Boehringer drug scores in another pulmonary fibrosis trial

Boehringer Ingelheim has a second positive trial under its belt for nerandomilast in pulmonary fibrosis, setting up regulatory filings.

The new data from the 1,178-patient FIBRONEER-ILD study showed that the oral PDE 4B inhibitor was able to improve lung function in patients with progressive pulmonary fibrosis (PPF), a form of interstitial lung disease (ILD).

Last September, the FIBRONEER-IPF trial also showed an improvement in lung function with the drug in patients with idiopathic pulmonary fibrosis (IPF), another ILD subtype that tends to be less prone to swift progression than PPF.

The two positive studies mean that Boehringer can now seek approval for nerandomilast with a broad label claim in pulmonary fibrosis, making the drug a potential successor to its $3.6 billion-a-year blockbuster IPF therapy Ofev (nintedanib).

Topline data from FIBRONEER-ILD showed that nerandomilast met its primary endpoint, which was the absolute change from baseline in forced vital capacity (FVC) – how much air a patient can exhale after taking in a full breath – compared to placebo after a year's treatment.

The FIBRONEER-IPF trial used the same endpoint and had a similar outcome, and both studies suggest that nerandomilast is well tolerated with a side-effect profile that is comparable to placebo, according to Boehringer, which said it will now press ahead with submitting marketing applications for nerandomilast to the US FDA and other health authorities worldwide.

"The hope is that the safety and tolerability profile we are initially seeing could potentially help to reduce treatment challenges," said Shashank Deshpande, head of the privately-held German pharma group's human pharma division.

In IPF and PPF, the lungs become increasingly damaged by scar tissue, resulting in breathing getting progressively more difficult, and it is generally considered a terminal illness despite the availability of drug treatments.
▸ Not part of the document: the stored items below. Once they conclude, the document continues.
-- ==== Sys2Proof/Tests/Slice0.lean ====
section
/-! SUPPORT. The model's own tests. Expected results come from the spec: the encodings of spec/30_encoding.md R66 and
the vectors of spec/95_test_vectors.md, whose conventions `start` follows (the reset state, the word at the address
given, key = 0 and rnd = 0 unless stated). -/

namespace Sys2Proof.Tests

open Sys2Proof.Machine

/-! ## Small states -/

/-- The reset state with one cycle under the inputs listed, PC at an address and bytes there. -/
def cycleAt (a : Nat) (bytes : List Byte) (key : BitVec 16) (rnd : Byte) : State :=
  { State.reset with pc := BitVec.ofNat 16 a, host := [.cycle key rnd] }.storeBytes a bytes

/-- The reset state with bytes at 0x200, inputs 0. -/
def start (bytes : List Byte) : State := cycleAt 0x200 bytes 0 0

/-- The parameters changed. -/
def withCfg (f : Config → Config) (s : State) : State := { s with cfg := f s.cfg }

/-- General registers set. -/
def regs (rs : List (RegId × Byte)) (s : State) : State := rs.foldl (fun s r => s.setReg r.1 r.2) s

/-- The sprite byte of a display test at 0x300 and I naming it. -/
def sprite (bs : List Byte) (s : State) : State := (s.storeBytes 0x300 bs).setIndex 0x300

/-- One pixel set. -/
def withPixel (px : Fin 64) (py : Fin 32) (s : State) : State := { s with disp := s.disp.toggle ⟨px, py⟩ }

/-- What is seen of the state after one step, if the step answers one. -/
def see {α : Type} (s : State) (f : State → α) : Option α :=
  match step s with
  | .next t => some (f t)
  | _ => none

/-- The pixels set. -/
def lit (s : State) : List (Nat × Nat) :=
  (List.range 32).flatMap (fun y => ((List.range 64).filter (fun x =>
    (s.disp.toList.getD y 0#64).getLsbD x)).map (fun x => (x, y)))

/-! ## WellFormed: the one check refuses an ill-formed term (R67, R70) -/

theorem test_wf_refuses_jump_with_a_wrong_x : (Instr.jpVxAddr 1 0x234).wf = false := by decide
theorem test_wf_accepts_jump_with_its_x : (Instr.jpVxAddr 2 0x234).wf = true := by decide

/-! ## Decoding: one word of every row, written out from the encoding column of R66 -/

theorem test_decode_cls : decodeWord 0b0000000011100000#16 = .ok .cls := by decide
theorem test_decode_ret : decodeWord 0b0000000011101110#16 = .ok .ret := by decide
theorem test_decode_jpAddr : decodeWord 0b0001001000000100#16 = .ok (.jpAddr 0x204) := by decide
theorem test_decode_callAddr : decodeWord 0b0010101010111100#16 = .ok (.callAddr 0xABC) := by decide
theorem test_decode_seVxByte : decodeWord 0b0011000111111110#16 = .ok (.seVxByte 1 0xFE) := by decide
theorem test_decode_sneVxByte : decodeWord 0b0100001100000111#16 = .ok (.sneVxByte 3 7) := by decide
theorem test_decode_seVxVy : decodeWord 0b0101000100101111#16 = .ok (.seVxVy 1 2) := by decide
theorem test_decode_ldVxByte : decodeWord 0b0110111110101011#16 = .ok (.ldVxByte 15 0xAB) := by decide
theorem test_decode_addVxByte : decodeWord 0b0111000011111111#16 = .ok (.addVxByte 0 0xFF) := by decide
theorem test_decode_ldVxVy : decodeWord 0b1000000100100000#16 = .ok (.ldVxVy 1 2) := by decide
theorem test_decode_orVxVy : decodeWord 0b1000000100100001#16 = .ok (.orVxVy 1 2) := by decide
theorem test_decode_andVxVy : decodeWord 0b1000000100100010#16 = .ok (.andVxVy 1 2) := by decide
theorem test_decode_xorVxVy : decodeWord 0b1000111100100011#16 = .ok (.xorVxVy 15 2) := by decide
theorem test_decode_addVxVy : decodeWord 0b1000000100000100#16 = .ok (.addVxVy 1 0) := by decide
theorem test_decode_subVxVy : decodeWord 0b1000000100100101#16 = .ok (.subVxVy 1 2) := by decide
theorem test_decode_shrVx : decodeWord 0b1000000100100110#16 = .ok (.shrVx 1 2) := by decide
theorem test_decode_subnVxVy : decodeWord 0b1000000100100111#16 = .ok (.subnVxVy 1 2) := by decide
theorem test_decode_shlVx : decodeWord 0b1000000100101110#16 = .ok (.shlVx 1 2) := by decide
theorem test_decode_sneVxVy : decodeWord 0b1001000100100111#16 = .ok (.sneVxVy 1 2) := by decide
theorem test_decode_ldIAddr : decodeWord 0b1010001100000000#16 = .ok (.ldIAddr 0x300) := by decide
theorem test_decode_jpVxAddr : decodeWord 0b1011001000110100#16 = .ok (.jpVxAddr 2 0x234) := by decide
theorem test_decode_rndVxByte : decodeWord 0b1100001100001111#16 = .ok (.rndVxByte 3 0x0F) := by decide
theorem test_decode_drwVxVyNibble : decodeWord 0b1101000100100101#16 = .ok (.drwVxVyNibble 1 2 5) := by decide
theorem test_decode_skpVx : decodeWord 0b1110000110011110#16 = .ok (.skpVx 1) := by decide
theorem test_decode_sknpVx : decodeWord 0b1110000110100001#16 = .ok (.sknpVx 1) := by decide
theorem test_decode_ldVxDT : decodeWord 0b1111010000000111#16 = .ok (.ldVxDT 4) := by decide
theorem test_decode_ldVxK : decodeWord 0b1111000100001010#16 = .ok (.ldVxK 1) := by decide
theorem test_decode_ldDTVx : decodeWord 0b1111001100010101#16 = .ok (.ldDTVx 3) := by decide
theorem test_decode_ldSTVx : decodeWord 0b1111000000011000#16 = .ok (.ldSTVx 0) := by decide
theorem test_decode_addIVx : decodeWord 0b1111000100011110#16 = .ok (.addIVx 1) := by decide
theorem test_decode_ldFVx : decodeWord 0b1111000000101001#16 = .ok (.ldFVx 0) := by decide
theorem test_decode_ldBVx : decodeWord 0b1111000000110011#16 = .ok (.ldBVx 0) := by decide
theorem test_decode_ldMemVx : decodeWord 0b1111001001010101#16 = .ok (.ldMemVx 2) := by decide
theorem test_decode_ldVxMem : decodeWord 0b1111001001100101#16 = .ok (.ldVxMem 2) := by decide
theorem test_decode_illegal_class0 : decodeWord 0x00E1#16 = .error (.class0 0x00E1#16) := by decide
theorem test_decode_illegal_class8 : decodeWord 0x8008#16 = .error (.class8 0x8008#16) := by decide
theorem test_decode_illegal_classE : decodeWord 0xE19F#16 = .error (.classE 0xE19F#16) := by decide
theorem test_decode_illegal_classF : decodeWord 0xFFFF#16 = .error (.classF 0xFFFF#16) := by decide
theorem test_decode_bytes_are_high_byte_first :
    decodeBytes [0x81, 0x04, 0x12] = .ok (.addVxVy 1 0, [0x12]) := by decide
theorem test_table_word_of_the_host : decodeTableWord 16 0xD125 = some (.drwVxVyNibble 1 2 5) := by decide

/-! ## The assembler syntax (the examples of R70) -/

theorem test_assemble_ld : assemble ⟨.LD, [.reg 3, .num 0x2A]⟩ = some 0x632A := by decide
theorem test_assemble_add : assemble ⟨.ADD, [.reg 1, .reg 0]⟩ = some 0x8104 := by decide
theorem test_assemble_drw : assemble ⟨.DRW, [.reg 1, .reg 2, .num 5]⟩ = some 0xD125 := by decide
theorem test_assemble_jp_with_offset :
    assemble ⟨.JP, [.reg 2, .num 0x234]⟩ = some 0xB234 ∧ assemble ⟨.JP, [.reg 1, .num 0x234]⟩ = none := by decide
theorem test_assemble_shr_with_y_zero : assemble ⟨.SHR, [.reg 1]⟩ = some 0x8106 := by decide

/-! ## Control transfer (vectors 2.1) -/

theorem test_ret_steps_past_the_call :
    see { (cycleAt 0x20C [0x00, 0xEE] 0 0).setSlot 1 0x204 with sp := 1 }
      (fun t => (t.pc, t.sp, t.slot 1)) = some (0x206, 0, 0x204) := by decide
theorem test_ret_on_an_empty_stack :
    see { (start [0x00, 0xEE]) with dt := 5, st := 5 }
      (fun t => (t.halted, t.cause, t.tval, t.dt, t.out)) =
      some (true, 5, 0, 5, ⟨false, false, 5, 0⟩) := by decide
theorem test_jp_to_an_odd_address : see (start [0x12, 0x01])
      (fun t => t.pc) = some 0x201 := by decide
theorem test_call_pushes_its_own_address :
    see (cycleAt 0x204 [0x22, 0x0A] 0 0)
      (fun t => (t.sp, t.slot 1, t.slot 0, t.pc)) = some (1, 0x204, 0, 0x20A) := by decide
theorem test_call_on_a_full_stack :
    see { (cycleAt 0x300 [0x2A, 0xBC] 0 0) with sp := 15 }
      (fun t => (t.cause, t.tval, t.pc, t.sp, t.stack)) =
      some (4, 0, 0x300, 15, Vector.replicate 16 0) := by decide
theorem test_se_byte_skips_past_the_top :
    see (regs [(15, 0xFF)] (cycleAt 0xFFE [0x3F, 0xFF] 0 0))
      (fun t => (t.pc, t.out.report)) = some (0x1002, 0) := by decide
theorem test_se_byte_does_not_skip :
    see (cycleAt 0x208 [0x30, 0x01] 0 0)
      (fun t => t.pc) = some 0x20A := by decide
theorem test_sne_byte_skips :
    see (regs [(3, 7)] (cycleAt 0x300 [0x43, 0x08] 0 0))
      (fun t => t.pc) = some 0x304 := by decide
theorem test_se_reg_ignores_the_low_nibble :
    see (regs [(1, 9), (2, 9)] (start [0x51, 0x2F]))
      (fun t => t.pc) = some 0x204 := by decide
theorem test_sne_reg_of_one_register_never_skips :
    see (regs [(3, 4)] (start [0x93, 0x30]))
      (fun t => t.pc) = some 0x202 := by decide
theorem test_jump_with_offset_uses_the_top_digit :
    see (regs [(2, 0x10), (0, 0x99)] (start [0xB2, 0x34]))
      (fun t => t.pc) = some 0x244 := by decide
theorem test_jump_with_offset_is_not_masked :
    see (regs [(15, 0xFF)] (start [0xBF, 0xFF]))
      (fun t => (t.pc, t.halted)) = some (0x10FE, false) := by decide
It has an average survival time of only three to five years from diagnosis.

Currently approved treatments are Ofev and Roche's kinase inhibitor Esbriet (pirfenidone) – the latter now available in generic form – which have also been shown to slow down the decline in lung function, but have sometimes resulted in troublesome side effects.

Ofev, for example, causes gastrointestinal symptoms like diarrhoea, nausea, and stomach pain in around two-thirds of patients, and discontinuation rates for both drugs are high.
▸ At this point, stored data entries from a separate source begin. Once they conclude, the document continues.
-- ==== Sys2Proof/Machine/Transport.lean ====
section
/-! DEFINITION. The transport and leaf decoders: TCP with its option loop, UDP up to the port look-up,
ICMP and IGMP (R290 to R310); the rows of tables `TCPOPT`, `SACKLEN` and `IGMPTYPE`. -/

namespace Sys2Proof.Machine

/-! ## TCP -/

/-- `decodeTcp(o, rem)` up to the option loop (R290). -/
def decodeTcp (s : State) (o : Nat) : Out :=
  enter s o fun s =>
  rd16 s o fun sp =>
  rd16 s (o + 2) fun dp =>
  rd32 s (o + 4) fun seq =>
  rd32 s (o + 8) fun ack =>
  rd8 s (o + 12) fun b12 =>
  rd8 s (o + 13) fun b13 =>
  let hl := tcpDataOffset b12 * 4
  if tcpDataOffset b12 < 5 then s.raise .headerLengthInvalid (o + 12) else
  rd16 s (o + 14) fun win =>
  rd16 s (o + 16) fun ck =>
  rd16 s (o + 18) fun urp =>
  .next (((s.setCtx { s.ctx with optend := o + hl }).setWork
    { s.work with
      cur := o + 20
      tcp :=
        { srcPort := sp, dstPort := dp, seqno := seq, ackno := ack, headerLength := hl,
          reserved := tcpReserved b12, flags := tcpFlags b12 b13, window := win, checksum := ck,
          checksumStatus := .unchecked, urgentPointer := urp, options := TcpOptions.empty,
          dataLength := 0, data := .absent } }).setMode .options)

/-- `tcpData(o, hl, rem)` and the end of `decodeTcp` (R290, R293). -/
def tcpFinish (s : State) : Out :=
  let o := s.ctx.off
  let t := s.work.tcp
  let hl := t.headerLength
  if s.ctx.rem < (hl : Int) then s.raise .lengthUnderflow o else
  let dl := (s.ctx.rem - (hl : Int)).toNat
  if dl = 0 then
    .next (s.finishProto (.tcp { t with dataLength := 0, data := .absent }))
  else
    .next (s.finishProto (.tcp { t with dataLength := dl, data := s.ref (o + hl) dl }))

/-- Row `P_TCP` (R240). -/
def execPTcp (s : State) : Out := decodeTcp s s.work.next

/-! ## The option loop

The cursor `i` is `work.cur`, the end of the area is `OPTEND` (R294). -/

/-- Go back to the head of the loop with new options and a new cursor (R294). -/
def State.optionDone (s : State) (opts : TcpOptions) (i : Nat) : State :=
  (s.setWork { s.work with tcp := { s.work.tcp with options := opts }, cur := i }).setMode .options

/-- `optLen(i, end)` (R304). -/
def optLen (s : State) (k : Byte → Out) : Out :=
  if s.work.cur + 2 ≤ s.ctx.optend then rd8 s (s.work.cur + 1) k
  else s.raise .tcpOptionBadLength s.work.cur

/-- `fits(i, l, end)` (R304). -/
def fits (s : State) (l : Nat) (k : Out) : Out :=
  if s.work.cur + l ≤ s.ctx.optend then k else s.raise .tcpOptionBadLength s.work.cur

/-- The length byte, and the check of a kind of fixed size (R297 to R299, R301). -/
def optFixed (s : State) (size : Byte) (k : Out) : Out :=
  optLen s fun l => if l ≠ size then s.raise .tcpOptionBadLength s.work.cur else k

/-- Row `OPT_EOL` (R295): the bytes after it, up to `OPTEND`, are skipped. -/
def execOptEol (s : State) : Out := .next (s.optionDone s.work.tcp.options s.ctx.optend)

/-- Row `OPT_NOP` (R296). -/
def execOptNop (s : State) : Out := .next (s.optionDone s.work.tcp.options (s.work.cur + 1))

/-- Row `OPT_MSS` (R297). -/
def execOptMss (s : State) : Out :=
  optFixed s 4#8 <| fits s 4 <|
  rd16 s (s.work.cur + 2) fun v =>
  .next (s.optionDone { s.work.tcp.options with mss := some v } (s.work.cur + 4))

/-- Row `OPT_WSCALE` (R298). -/
def execOptWscale (s : State) : Out :=
  optFixed s 3#8 <| fits s 3 <|
  rd8 s (s.work.cur + 2) fun v =>
  .next (s.optionDone { s.work.tcp.options with windowScale := some v } (s.work.cur + 3))

/-- Row `OPT_SACKOK` (R299). -/
def execOptSackOk (s : State) : Out :=
  optFixed s 2#8 <|
  .next (s.optionDone { s.work.tcp.options with sackPermitted := true } (s.work.cur + 2))

/-- Row `OPT_SACK` (R300) up to the look-up of the declared length. -/
def execOptSack (s : State) : Out := optLen s fun l => .next (s.look (.sacklen l))

/-- Row `OPT_TS` (R301). -/
def execOptTs (s : State) : Out :=
  optFixed s 10#8 <| fits s 10 <|
  rd32 s (s.work.cur + 2) fun v =>
  rd32 s (s.work.cur + 6) fun e =>
  .next (s.optionDone
    { s.work.tcp.options with timestamp := some { value := v, echo := e } } (s.work.cur + 10))

/-- `optExp(i, end)` (R302): the data bytes are skipped, not read. -/
def optExp (s : State) : Out :=
  optLen s fun l =>
  if l.toNat < 2 then s.raise .tcpOptionBadLength s.work.cur else
  fits s l.toNat <| .next (s.optionDone s.work.tcp.options (s.work.cur + l.toNat))

/-- Row `OPT_EXP_254` (R302). -/
def execOptExp254 (s : State) : Out := optExp s

/-- Row `OPT_EXP_255` (R302). -/
def execOptExp255 (s : State) : Out := optExp s

/-- Row `OPT_BAD` (R303). -/
def execOptBad (_kind : BitVec 8) (s : State) : Out := s.raise .tcpOptionUnknownKind s.work.cur

/-! ## Table SACKLEN -/

/-- Read `n` pairs of edges from an offset on (R300). -/
def sackPairs (s : State) (a : Nat) : Nat → (List (U32 × U32) → Out) → Out
  | 0, k => k []
  | n + 1, k =>
    rd32 s a fun left =>
    rd32 s (a + 4) fun right =>
    sackPairs s (a + 8) n fun rest => k ((left, right) :: rest)

/-- A SACK option of `n` pairs (R300): the declared length is `8 n + 2`. -/
def sackBlocks (s : State) (n : Nat) : Out :=
  fits s (8 * n + 2) <|
  sackPairs s (s.work.cur + 2) n fun blocks =>
  .next (s.optionDone { s.work.tcp.options with sack := some blocks } (s.work.cur + (8 * n + 2)))

/-- Row `SACK_1` (R140, R300). -/
def execSack1 (s : State) : Out := sackBlocks s 1

/-- Row `SACK_2` (R140, R300). -/
def execSack2 (s : State) : Out := sackBlocks s 2

/-- Row `SACK_3` (R140, R300). -/
def execSack3 (s : State) : Out := sackBlocks s 3

/-- Row `SACK_4` (R140, R300). -/
def execSack4 (s : State) : Out := sackBlocks s 4

/-- Row `SACK_BAD` (R140, R300). -/
def execSackBad (_length : BitVec 8) (s : State) : Out := s.raise .tcpOptionBadLength s.work.cur

/-! ## UDP, ICMP and IGMP -/

/-- `decodeUdp(o)` up to the port look-up (R305). -/
def decodeUdp (s : State) (o : Nat) : Out :=
  enter s o fun s =>
  rd16 s o fun sp =>
  rd16 s (o + 2) fun dp =>
  rd16 s (o + 4) fun ln =>
  rd16 s (o + 6) fun ck =>
  if ln.toNat < 8 then s.raise .lengthUnderflow (o + 4) else
  .next ((s.setWork
    { s.work with
      udp :=
        { srcPort := sp, dstPort := dp, length := ln, checksum := ck, checksumStatus := .unchecked,
          data := s.ref (o + 8) (ln.toNat - 8), dns := none } }).look (.udpport (portCode sp dp)))

/-- `decodeIcmp(o)` (R307). -/
def decodeIcmp (s : State) (o : Nat) : Out :=
  enter s o fun s =>
  rd8 s o fun t =>
  rd8 s (o + 1) fun c =>
  rd16 s (o + 2) fun ck =>
  .next (s.finishProto (.icmp
    { icmpType := t, icmpCode := c, checksum := ck, checksumStatus := .unchecked }))

/-- `decodeIgmp(o)` up to the version look-up (R308). -/
def decodeIgmp (s : State) (o : Nat) : Out :=
  enter s o fun s =>
  rd8 s o fun t =>
  rd8 s (o + 1) fun mrt =>
  rd16 s (o + 2) fun ck =>
  rdBytes s (o + 4) 4 fun g =>
  .next ((s.setWork
    { s.work with
      igmp :=
        { igmpType := t, maxResponseTime := mrt, checksum := ck, checksumStatus := .unchecked,
          group := g, version := none } }).look (.igmptype t))

/-- Finish the IGMP record with its version (R308, R309). -/
def State.finishIgmp (s : State) (v : Option IgmpVersion) : State :=
  s.finishProto (.igmp { s.work.igmp with version := v })

/-- Row `P_ICMP` (R237). -/
def execPIcmp (s : State) : Out := decodeIcmp s s.work.next

/-- Row `P_IGMP` (R238). -/
def execPIgmp (s : State) : Out := decodeIgmp s s.work.next

/-- Row `P_UDP` (R241). -/
def execPUdp (s : State) : Out := decodeUdp s s.work.next

/-! ## Table IGMPTYPE: the version column of the parameter `IGMP_VERSION_TABLE` (R144, R309) -/

/-- Row `IGMP_QUERY` (R309). -/
def execIgmpQuery (s : State) : Out :=
  .next (s.finishIgmp (some s.cfg.igmpVersionTable.query.version))

/-- Row `IGMP_V1_REPORT` (R309). -/
def execIgmpV1Report (s : State) : Out :=
  .next (s.finishIgmp (some s.cfg.igmpVersionTable.v1Report.version))

/-- Row `IGMP_V2_REPORT` (R309). -/
def execIgmpV2Report (s : State) : Out :=
  .next (s.finishIgmp (some s.cfg.igmpVersionTable.v2Report.version))

/-- Row `IGMP_LEAVE` (R309). -/
def execIgmpLeave (s : State) : Out :=
  .next (s.finishIgmp (some s.cfg.igmpVersionTable.leave.version))

/-- Row `IGMP_V3_REPORT` (R309). -/
def execIgmpV3Report (s : State) : Out :=
  .next (s.finishIgmp (some s.cfg.igmpVersionTable.v3Report.version))

/-- Row `IGMP_OTHER` (R309): no version, and no error. -/
def execIgmpOther (_code : BitVec 8) (s : State) : Out := .next (s.finishIgmp none)

end Sys2Proof.Machine
end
Boehringer's drug is due to start losing patent protection in 2029, and the company is hoping to bring nerandomilast to market before then to defend its IPF franchise.

The future of another experimental oral pulmonary fibrosis treatment – Pliant Therapeutics' αvβ6 and αvβ1 integrin inhibitor bexotegrast – is being debated after the company announced a pause in its phase 2b/3 trial of the drug due to a safety signal.